Dynamic fields are generated based on the content properties of the document to be indexed. Fields are specified using some kind of wildcard in schema.xml. When a document is indexed, the wildcard will be expanded to create a proper field name. Dynamic fields allow to apply specific ways of analyzing fields based on their name, as well as cover fields that aren't known in advance, like the name of all formfields of a DataForm that ever could be invented.

When SolrPlugin is about to index a DataForm attached to a topic, it tries to guess the data type of each formfield. Normally, Foswiki does not specify any type information within a DataForm definition. Exceptions are (1) date: these are mapped to a *_dt field and (2) checkbox, select, radio, textboxlist: these are potentially multi-value fields and are thus indexed in a *_lst field.

Every other formfield is stored into an *_s field as well as into a *_search field. The former captures the exact content while the latter analyses the text more thoroughly optimized for fuzzy searching.
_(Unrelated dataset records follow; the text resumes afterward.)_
-- ==== Sys2Proof/Machine/Slots.lean ====
section
/-!
DEFINITION. The issue-slot tree: which leaf a quadrant's slot or the armature port's slot belongs to
(17_observation.md R382-R385), the counters of atomic regions (26_scheduling_engine_failures.md R480), and the passing
of time.
-/

namespace Sys2Proof.Machine

/-- The stall leaf of a wait (R382); the armature's waits for the matrix unit and for the feed are code 8 (R384). -/
def WaitKind.leaf : WaitKind → Nat
  | .mem | .cow _ | .back _ => 4
  | .claim _ => 9
  | .bar _ _ | .cbar _ _ | .abar _ _ | .wsync => 6
  | .queue _ | .push _ | .work => 5
  | .feed | .matrix => 8
  | .commit _ => 10
  | .event _ _ _ | .sleep _ | .store | .count _ | .engine | .drain _ => 7

/-- The stall leaf of a split that did not issue. A READY split that holds its word without a wait found a register that a
pod-remote load will write; one that keeps its place in a work feed is counted there. -/
def Split.leaf (halted : Bool) (s : Split) : Option Nat :=
  match s.st with
  | .free => none
  | .stopped => some 11
  | .parked => some (if halted then 11 else 6)
  | .ready => some (if halted then 11 else match s.held, s.wait with
      | some _, none => 4
      | some _, some x => if x.kind == .work then 5 else 3
      | none, _ => 3)
  | .blocked => some (if halted then 11 else match s.wait with
      | some x => x.kind.leaf
      | none => 3)

/-- The leaves of a warp's splits. -/
def Warp.leaves (w : Warp) : List Nat := w.splits.filterMap (Split.leaf (w.halt != .running))

/-- The leaf that a port's slot without an issue goes to (R383); 12 when nothing is resident. An armature that waits in `feed`
counts under code 8, as it would for an entry of the feed queue (R384; log 100, DEDUCED). -/
def Pkg.slotLeaf (p : Pkg) (k : Core) (port : Nat) : Nat :=
  let here := k.blocks.flatMap (fun b =>
    (List.filter (fun w => portOf w.1 w.2.slot == port) b.2.warps).map (fun w =>
      (b.2, if port = 4 then w.2.leaves.map (fun n => if n = 5 then 8 else n) else w.2.leaves)))
  let on := here.filter (fun x => !x.2.isEmpty)
  if port ≠ 4 ∧ on.any (fun x => p.saving x.1) then 13
  else if on = [] then (if port ≠ 4 ∧ k.resv.isSome then 14 else 12)
  else ([11, 10, 9, 6, 5, 7, 8, 4, 3].find? (fun n => on.any (fun x => x.2.contains n))).getD 3

/-- The slots of a step go to the leaves of the cores that hold something. -/
def Pkg.countSlots (p : Pkg) (n : Nat → DWord) : Pkg :=
  { p with cores := (p.cores.map (fun e =>
      (e.1, (List.range 5).foldl (fun k port => k.slots port (p.slotLeaf e.2 port) (n (dieOfCore e.1)).toNat) e.2))) }

/-- An issue takes one of those slots: leaf 1, or 2 for a prefix word; the armature port counts both under 1. -/
def Pkg.countIssue (p : Pkg) (i : Issuer) (word : Word) : Pkg :=
  match p.warp? i.core i.slot i.w with
  | none => p
  | some w =>
    let port := portOf i.w w.slot
    p.modCore i.core (fun k => k.takeSlot port (if port ≠ 4 ∧ word.toNat / 2 ^ 25 = 0 then 2 else 1))

/-- TOTAL of a core: cycles since the counters were cleared, up to a freeze. -/
def Pkg.slotTotal (p : Pkg) (c : Nat) : DWord :=
  let k := p.core c
  (k.frozen.getD (p.die (dieOfCore c)).cyc) - k.ctrStart

/-- A counter of a port as it is read (R382, R384). -/
def Pkg.slotCounter (p : Pkg) (c port leaf : Nat) : DWord :=
  let k := p.core c
  let others := ((List.range 15).filter (fun n => n != 0 && n != 12)).foldl
    (fun (a : DWord) n => a + k.ctrs.getD (port * 16 + n) 0) 0
  let total := p.slotTotal c + BitVec.ofNat 64 (k.ahead.getD port 0)
  if leaf = 0 then total
  else if leaf = 12 then total - others
  else if leaf = 15 then 0
  else k.ctrs.getD (port * 16 + leaf) 0

/-- CLEAR of the counters of a core (R385). -/
def Pkg.clearSlots (p : Pkg) (core : Nat) : Pkg :=
  let now := (p.core core).frozen.getD (p.die (dieOfCore core)).cyc
  p.modCore core (fun k => { k with ctrs := [], spare := [], ahead := [], ctrStart := now })

/-- COUNTER_CLEAR (R385): every counter of the core. -/
def execCounterClear (core : Nat) (s : State) : Host.Outcome State Fault Refusal :=
  .next { s with pkg := s.pkg.clearSlots core }

/-- FREEZE of the counters of a core is written (R385): they stop or go on together. -/
def Pkg.freezeSlots (p : Pkg) (core : Nat) (on : Bool) : Pkg :=
  let now := (p.die (dieOfCore core)).cyc
  p.modCore core (fun k =>
    match k.frozen, on with
    | none, true => { k with frozen := some now }
    | some t, false => { k with frozen := none, ctrStart := k.ctrStart + (now - t) }
    | _, _ => k)

/-- COUNTER_FREEZE (R385). -/
def execCounterFreeze (core : Nat) (on : Bool) (s : State) : Host.Outcome State Fault Refusal :=
  .next { s with pkg := s.pkg.freezeSlots core on }

/-- Add a region's end to a die's counters (26 R480), under the number of its word: COMMITS 0, REPAIRED 1, ABORT
with reason c under c + 1. -/
def regionWord (m : KMap Word) (st : Word) : KMap Word :=
  let inc (k : Nat) (m : KMap Word) : KMap Word := m.setD k (m.getD k 0 + 1) 0
  if st.getLsbD 8 then (if st.getLsbD 9 then inc 1 (inc 0 m) else inc 0 m) else inc (st.toNat % 256 + 1) m

/-- Count the regions that ended, on the die of their core (26 R480). -/
def Pkg.countRegions (p : Pkg) : Pkg :=
  let logs := p.cores.flatMap (fun e => e.2.blocks.flatMap (fun b => b.2.warps.flatMap (fun w =>
    w.2.arLog.map (fun st => (dieOfCore e.1, st)))))
  if logs = [] then p
  else
    let p := logs.foldl (fun p x => p.modDie x.1 (fun k => { k with rctr := regionWord k.rctr x.2 })) p
    { p with cores := (p.cores.map (fun e => (e.1, { e.2 with blocks := (e.2.blocks.map (fun b =>
        (b.1, { b.2 with warps := (b.2.warps.map (fun w => (w.1, { w.2 with arLog := [] }))) }))) }))) }

/-- What a clock can fall behind from place `x` of a microsecond to place `y` of the same or, less a whole one, of the next: all
of the time, and at most 131.25 cycles in a microsecond (01 R18), in twentieths of a cycle. -/
def lagStep (x y : Nat) : Int :=
  if x ≤ y then min 2625 (42 * (y - x) : Nat) else min 2625 (42 * (1000 + y - x) : Nat) - 2625

/-- The most that a clock is behind at nanosecond t of its run. -/
def Die.lagMost (k : Die) (t : Nat) : Int :=
  k.lagBounds.foldl (fun m e => min m (e.2 + 2625 * (t / 1000 : Nat) + lagStep e.1 (t % 1000))) (42 * t)

/-- The clock of a die runs for n nanoseconds (01 R18, R20): stretched by a free amount, so that it never runs backwards or faster
than 2.1 cycles per ns and makes at least 1,968.75 cycles in any microsecond. The cycle counter of a die in reset stands. -/
def Die.pass (k : Die) (n want : Nat) : Die :=
  let t := k.ran + n
  let lag := max k.lag (min (k.lag + want) (k.lagMost t).toNat)
  let here : Int := lag - 2625 * (t / 1000 : Nat)
  let past : Nat := (42 * t - lag) / 20 - (42 * k.ran - k.lag) / 20
  { k with
    cyc := if k.inReset then k.cyc else k.cyc + BitVec.ofNat 64 past
    ran := t, lag := lag
    lagBounds := KMap.insert (t % 1000) (min here (k.lagBounds.getD (t % 1000) here)) k.lagBounds }

/-- Time passes for a step (01 R18-R20, log 5), and the step is counted, once the issue of the step before has passed
over the others of its port (02 R57). -/
def Pkg.tickOn (p : Pkg) : Pkg :=
  let p := p.passOver
  let ns := Config.elapsedNs p.tick
  let q : Pkg := { p.countRegions with
    dies := (p.countRegions.dies.map (fun e => (e.1, e.2.pass ns.toNat (Config.stretch p.tick e.1)))) }
  { q.countSlots (fun d => (q.die d).cyc - (p.die d).cyc) with tick := p.tick + 1, ptime := p.ptime + ns }

end Sys2Proof.Machine
end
DataForm formfields are mapped to lucene document fields by prepending the field_* prefix to prevent name clashes with other dynamic fields generated on the fly. So for example a formfield ProjectManager will be stored in field_ProjectManager_s and field_ProjectManager_search. Likewise a select+multi formfield ProjectMembers will be stored in field_ProjectMembers_lst as it is a multivalued field.

If a formfield name already comes with one of the below suffixes (_i, _l, _f, _dt, etc) then this suffix will be used instead of any heuristics trying to derive the best field type for the lucene field. That way DataForm fields although untyped by Foswiki can be indexed type-specific nevertheless.

Similarly topic preferences are indexed using a preference_* prefix.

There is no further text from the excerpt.